Digital Services Act
By setting out new responsibilities for online platforms, the Digital Services Act (DSA) is supposed to rein in the power of Facebook, Google, Apple, and Amazon and both better educate and empower users. However, many of suggestions made during the legislative negotiations were quite problematic. The final bill avoids transforming social networks and search engines into censorship tools, which is great news. It also retains important principles under previous internet rules that helped to support online expression, such as allowing liability exemptions for online platforms for the speech of others (third parties) and limiting user monitoring. By and large, lawmakers focused on how processes should work on online platforms: reporting problematic content; structuring terms of use; and responding to erroneous content removals. This is the right approach to platform governance regulation.
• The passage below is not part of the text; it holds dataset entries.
@[simp] theorem raiseAt_pending (s : State) (src : Nat) (d : Option Nat) : (raiseAt s src d).pending = s.pending := by rw [raiseAt_same]
@[simp] theorem raiseAt_tb (s : State) (src : Nat) (d : Option Nat) : (raiseAt s src d).tb = s.tb := by rw [raiseAt_same]
@[simp] theorem raiseAt_chans (s : State) (src : Nat) (d : Option Nat) : (raiseAt s src d).chans = s.chans := by rw [raiseAt_same]
@[simp] theorem raiseAt_banks (s : State) (src : Nat) (d : Option Nat) : (raiseAt s src d).banks = s.banks := by rw [raiseAt_same]
@[simp] theorem raiseAt_reliefs (s : State) (src : Nat) (d : Option Nat) : (raiseAt s src d).reliefs = s.reliefs := by rw [raiseAt_same]
@[simp] theorem raiseAt_mrk (s : State) (src : Nat) (d : Option Nat) : (raiseAt s src d).mrk = s.mrk := by rw [raiseAt_same]
@[simp] theorem raiseAt_ht (s : State) (src : Nat) (d : Option Nat) : (raiseAt s src d).ht = s.ht := by rw [raiseAt_same]
@[simp] theorem raiseAt_queues (s : State) (src : Nat) (d : Option Nat) : (raiseAt s src d).queues = s.queues := by rw [raiseAt_same]
@[simp] theorem raiseAt_rings (s : State) (src : Nat) (d : Option Nat) : (raiseAt s src d).rings = s.rings := by rw [raiseAt_same]
@[simp] theorem raiseAt_mm (s : State) (src : Nat) (d : Option Nat) : (raiseAt s src d).mm = s.mm := by rw [raiseAt_same]
@[simp] theorem raiseAt_pf (s : State) (src : Nat) (d : Option Nat) : (raiseAt s src d).pf = s.pf := by rw [raiseAt_same]
@[simp] theorem raiseAt_pl (s : State) (src : Nat) (d : Option Nat) : (raiseAt s src d).pl = s.pl := by rw [raiseAt_same]
@[simp] theorem raiseAt_pwr (s : State) (src : Nat) (d : Option Nat) : (raiseAt s src d).pwr = s.pwr := by rw [raiseAt_same]
@[simp] theorem raiseAt_lanes (s : State) (src : Nat) (d : Option Nat) : (raiseAt s src d).lanes = s.lanes := by rw [raiseAt_same]
@[simp] theorem raiseAt_fw (s : State) (src : Nat) (d : Option Nat) : (raiseAt s src d).fw = s.fw := by rw [raiseAt_same]
@[simp] theorem raiseAt_paths (s : State) (src : Nat) (d : Option Nat) : (raiseAt s src d).paths = s.paths := by rw [raiseAt_same]
@[simp] theorem raiseAt_iotlb (s : State) (src : Nat) (d : Option Nat) : (raiseAt s src d).iotlb = s.iotlb := by rw [raiseAt_same]
@[simp] theorem raiseAt_free (s : State) (src : Nat) (d : Option Nat) : (raiseAt s src d).free = s.free := by rw [raiseAt_same]

@[simp] theorem raise_pending (s : State) (src : Nat) : (raise s src).pending = s.pending := raiseAt_pending ..
@[simp] theorem raise_tb (s : State) (src : Nat) : (raise s src).tb = s.tb := raiseAt_tb ..
@[simp] theorem raise_chans (s : State) (src : Nat) : (raise s src).chans = s.chans := raiseAt_chans ..
@[simp] theorem raise_banks (s : State) (src : Nat) : (raise s src).banks = s.banks := raiseAt_banks ..
@[simp] theorem raise_reliefs (s : State) (src : Nat) : (raise s src).reliefs = s.reliefs := raiseAt_reliefs ..
@[simp] theorem raise_mrk (s : State) (src : Nat) : (raise s src).mrk = s.mrk := raiseAt_mrk ..
@[simp] theorem raise_ht (s : State) (src : Nat) : (raise s src).ht = s.ht := raiseAt_ht ..
@[simp] theorem raise_queues (s : State) (src : Nat) : (raise s src).queues = s.queues := raiseAt_queues ..
@[simp] theorem raise_rings (s : State) (src : Nat) : (raise s src).rings = s.rings := raiseAt_rings ..
@[simp] theorem raise_mm (s : State) (src : Nat) : (raise s src).mm = s.mm := raiseAt_mm ..
@[simp] theorem raise_pf (s : State) (src : Nat) : (raise s src).pf = s.pf := raiseAt_pf ..
@[simp] theorem raise_pl (s : State) (src : Nat) : (raise s src).pl = s.pl := raiseAt_pl ..
@[simp] theorem raise_pwr (s : State) (src : Nat) : (raise s src).pwr = s.pwr := raiseAt_pwr ..
@[simp] theorem raise_lanes (s : State) (src : Nat) : (raise s src).lanes = s.lanes := raiseAt_lanes ..
@[simp] theorem raise_fw (s : State) (src : Nat) : (raise s src).fw = s.fw := raiseAt_fw ..
@[simp] theorem raise_paths (s : State) (src : Nat) : (raise s src).paths = s.paths := raiseAt_paths ..
@[simp] theorem raise_iotlb (s : State) (src : Nat) : (raise s src).iotlb = s.iotlb := raiseAt_iotlb ..
@[simp] theorem raise_free (s : State) (src : Nat) : (raise s src).free = s.free := raiseAt_free ..
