@[simp] theorem ptpStamp_ledger (s : State) (k : Lane) (kind : PtpKind) (sent : Bool) (tick : Nat) (domain : Byte) (time : Nat) :
    ledger (ptpStamp s k kind sent tick domain time) = ledger s := by
  simp [ptpStamp]

@[simp] theorem ptpUpdate_ledger (s : State) (tracked agree lost : Bool) :
    ledger (ptpUpdate s tracked agree lost) = ledger s := by
  unfold ptpUpdate
  repeat' split
  all_goals simp

/-! ### PowerOps -/

@[simp] theorem updPwr_ledger (s : State) (f : Power → Power) :
    ledger (updPwr s f) = ledger s := by
  simp [updPwr]

@[simp] theorem regulatorFault_ledger (s : State) :
    ledger (regulatorFault s) = ledger s := by
  simp [regulatorFault]

@[simp] theorem pmbusDone_ledger (s : State) (failed : Bool) :
    ledger (pmbusDone s failed) = ledger s := by
  simp [pmbusDone]

@[simp] theorem statusPoll_ledger (s : State) (failed fault : Bool) :
    ledger (statusPoll s failed fault) = ledger s := by
  simp [statusPoll]

@[simp] theorem powerPeriod_ledger (s : State) :
    ledger (powerPeriod s) = ledger s := by
  simp [powerPeriod]

@[simp] theorem bankShutdown_ledger (s : State) (b : Bank) :
    ledger (bankShutdown s b) = ledger s := by
  simp [bankShutdown]

@[simp] theorem coreShutdown_ledger (s : State) (was : Bool) :
    ledger (coreShutdown s was) = ledger s := by
  simp [coreShutdown]

@[simp] theorem readTemps_ledger (s : State) (temps : List (BitVec 16)) :
    ledger (readTemps s temps) = ledger s := by
  simp [readTemps]

@[simp] theorem enterVigil_books (s : State) :
    (ledger (enterVigil s)).books = (ledger s).books := by
  simp [enterVigil]

@[simp] theorem vigilCmd_books (s : State) :
    (ledger (vigilCmd s)).books = (ledger s).books := by
  simp [vigilCmd]

@[simp] theorem timerWake_books (s : State) : (ledger (timerWake s)).books = (ledger s).books := by
  unfold timerWake
  split
  · rfl
  · split
    · next t ht => exact (congrArg Ledger.books (wakeVigil_ledger ..)).trans (reach_books ht)
    · rfl

/-! ### BootOps -/

@[simp] theorem hostLane0_books (s : State) :
    (ledger (hostLane0 s)).books = (ledger s).books := by
  simp [hostLane0]

@[simp] theorem enterRecovery_books (s : State) :
    (ledger (enterRecovery s)).books = (ledger s).books := by
  simp [enterRecovery]

@[simp] theorem leaveRecovery_books (s : State) :
    (ledger (leaveRecovery s)).books = (ledger s).books := by
  simp [leaveRecovery]

@[simp] theorem bootRom_books (s : State) (recoveryHigh : Bool) : (ledger (bootRom s recoveryHigh)).books = (ledger s).books := by
  have hslot : flashOf (chooseSlot s.fw).1 = flashOf s.fw := chooseSlot_flash s.fw
  have hleave : flashOf (leaveRecovery s).fw = flashOf s.fw := congrArg (fun b => b.2.2.1) (leaveRecovery_books s)
  unfold bootRom
  dsimp only
  split
  · exact (congrArg Ledger.books (ledger_putFw _ _ (hslot.trans hleave.symm))).trans (leaveRecovery_books s)
  · rw [enterRecovery_books]
    simp only [ledger_mk, hslot, ledger_eta]

@[simp] theorem startFirmware_ledger (s : State) :
    ledger (startFirmware s) = ledger s := by
  simp [startFirmware]

@[simp] theorem enableHost_books (s : State) (k : Lane) (proto : Nat) :
    (ledger (enableHost s k proto)).books = (ledger s).books := by
  simp [enableHost]

@[simp] theorem applyBoard_books (s : State) (maGib mbGib : Nat) :
    (ledger (applyBoard s maGib mbGib)).books = (ledger s).books := by
  unfold applyBoard
  dsimp only
  split <;> simp

@[simp] theorem loadSettings_ledger (s : State) : ledger (loadSettings s) = ledger s := by
  unfold loadSettings
  refine ledger_updFw _ _ fun w => ?_
  split
  · rfl
  · split
    · rfl
    · exact logAdd_flash ..

@[simp] theorem placeQueues_ledger (s : State) :
    ledger (placeQueues s) = ledger s := by
  simp [placeQueues]

@[simp] theorem restartRuns_ledger (s : State) :
    ledger (restartRuns s) = ledger s := by
  simp [restartRuns]

@[simp] theorem dropTaken_ledger (s : State) : ledger (dropTaken s) = ledger s := by
  have hrings : (s.paths.map fun k => { k with unposted := [] }).map ringsOf = s.paths.map ringsOf := by
    rw [Vector.map_map]
    rfl
  unfold dropTaken
  rw [ledger_mk, hrings]
  rfl

@[simp] theorem warmRestart_ledger (s : State) (cause : Nat) :
    ledger (warmRestart s cause) = ledger s := by
  simp [warmRestart]

@[simp] theorem endHostSessions_ledger (s : State) :
    ledger (endHostSessions s) = ledger s := by
  simp [endHostSessions]

@[simp] theorem restartDone_books (s : State) (adoptOk : Bool) :
    (ledger (restartDone s adoptOk)).books = (ledger s).books := by
  unfold restartDone
  dsimp only
  repeat' split
  all_goals simp

/-! ### UpdateOps -/

@[simp] theorem reply_ledger (st : Nat) (s : State) :
    ledger (reply st s).2 = ledger s := by
  simp [reply]

@[simp] theorem updSession_ledger (s : State) (f : Update → Update) :
    ledger (updSession s f) = ledger s := by
  simp [updSession]

@[simp] theorem updToken_ledger (s : State) (p : Path) (digest : Digest) (t : Option Token) : ledger (updToken s p digest t).2 = ledger s := by
  unfold updToken
  split
  · exact useToken_ledger ..
  · rfl
  · rfl

@[simp] theorem finishBoard_ledger (s : State) (u : Update) :
    ledger (finishBoard s u).2 = ledger s := by
  unfold finishBoard
  dsimp only
  split <;> simp

@[simp] theorem activateOp_ledger (s : State) (p : Path) :
    ledger (activateOp s p).2 = ledger s := by
  unfold activateOp
  split <;> simp

@[simp] theorem preloadDone_ledger (s : State) : ledger (preloadDone s) = ledger s := by
  have hruns : flashOf (restartRuns s).fw = flashOf s.fw := by rw [← ledger_flash, restartRuns_ledger, ledger_flash]
  unfold preloadDone
  dsimp only
  split
  · split
    · split
      · exact (ledger_putFw _ _ ((writeDir_flash ..).trans hruns.symm)).trans (restartRuns_ledger s)
      · exact ledger_putFw _ _ (writeDir_flash ..)
    · exact ledger_putFw _ _ (writeDir_flash ..)
  · rfl

@[simp] theorem imageStart_ledger (s : State) (adopted : Bool) : ledger (imageStart s adopted) = ledger s := by
  unfold imageStart
  dsimp only
  split
  · split
    · exact warmRestart_ledger ..
    · split
      · rw [warmRestart_ledger]
        simp only [updFw, ledger_mk, writeDir_flash, ledger_eta]
      · simp only [updInterval_ledger, updFw, ledger_mk, flashOf_mk, flashOf_eta, loadImage_flash, writeDir_flash, ledger_eta]
  · rfl

@[simp] theorem confirmOp_ledger (s : State) : ledger (confirmOp s).2 = ledger s := by
  unfold confirmOp
  split
  · simp only [reply, updFw, ledger_mk, confirmSlot_flash, ledger_eta]
  · rfl

@[simp] theorem autoConfirm_ledger (s : State) :
    ledger (autoConfirm s) = ledger s := by
  simp [autoConfirm]

@[simp] theorem setSaveOp_ledger (s : State) (blob : List Byte) :
    ledger (setSaveOp s blob).2 = ledger s := by
  simp [setSaveOp]

@[simp] theorem setDefaultsOp_ledger (s : State) :
    ledger (setDefaultsOp s).2 = ledger s := by
  simp [setDefaultsOp]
However, the DSA is not a panacea for users, and the final deal isn’t all good news: It gives way too much power to government agencies to flag and remove potentially illegal content and to uncover data about anonymous speakers. The DSA obliges very large platforms to assess and mitigate systemic risks, but there is a lot of ambiguity about how this will turn out in practice. Much will depend on how social media platforms interpret their obligations under the DSA, and how European Union authorities enforce the regulation. Respect for the EU’s fundamental rights charter and inclusion of civil society groups and researchers in the implementation process will be crucial to ensure that the DSA becomes a positive model for legislation outside the EU.
What is going to change for users? Selected aspects.
- More transparency online: The DSA emphasizes transparency. Users should be empowered to understand why content is taken down and what they can do about it. Platforms' content moderation practices must be explained in an easy-to-understand language within the terms of service, including descriptions of the use of automated decision making and human overview. Notably, users should not only better understand how content decisions, which should be non-arbitrary, are made, but also enjoy a right to reinstatement if platforms make mistakes. Today, users might wonder why they see certain products or articles on their favorite social media feeds. The DSA demystifies this by requiring platforms to explain their content curation algorithms in more detail and using user-friendly language. Platforms must also give users the option to choose a content curation algorithm that is not based on profiling.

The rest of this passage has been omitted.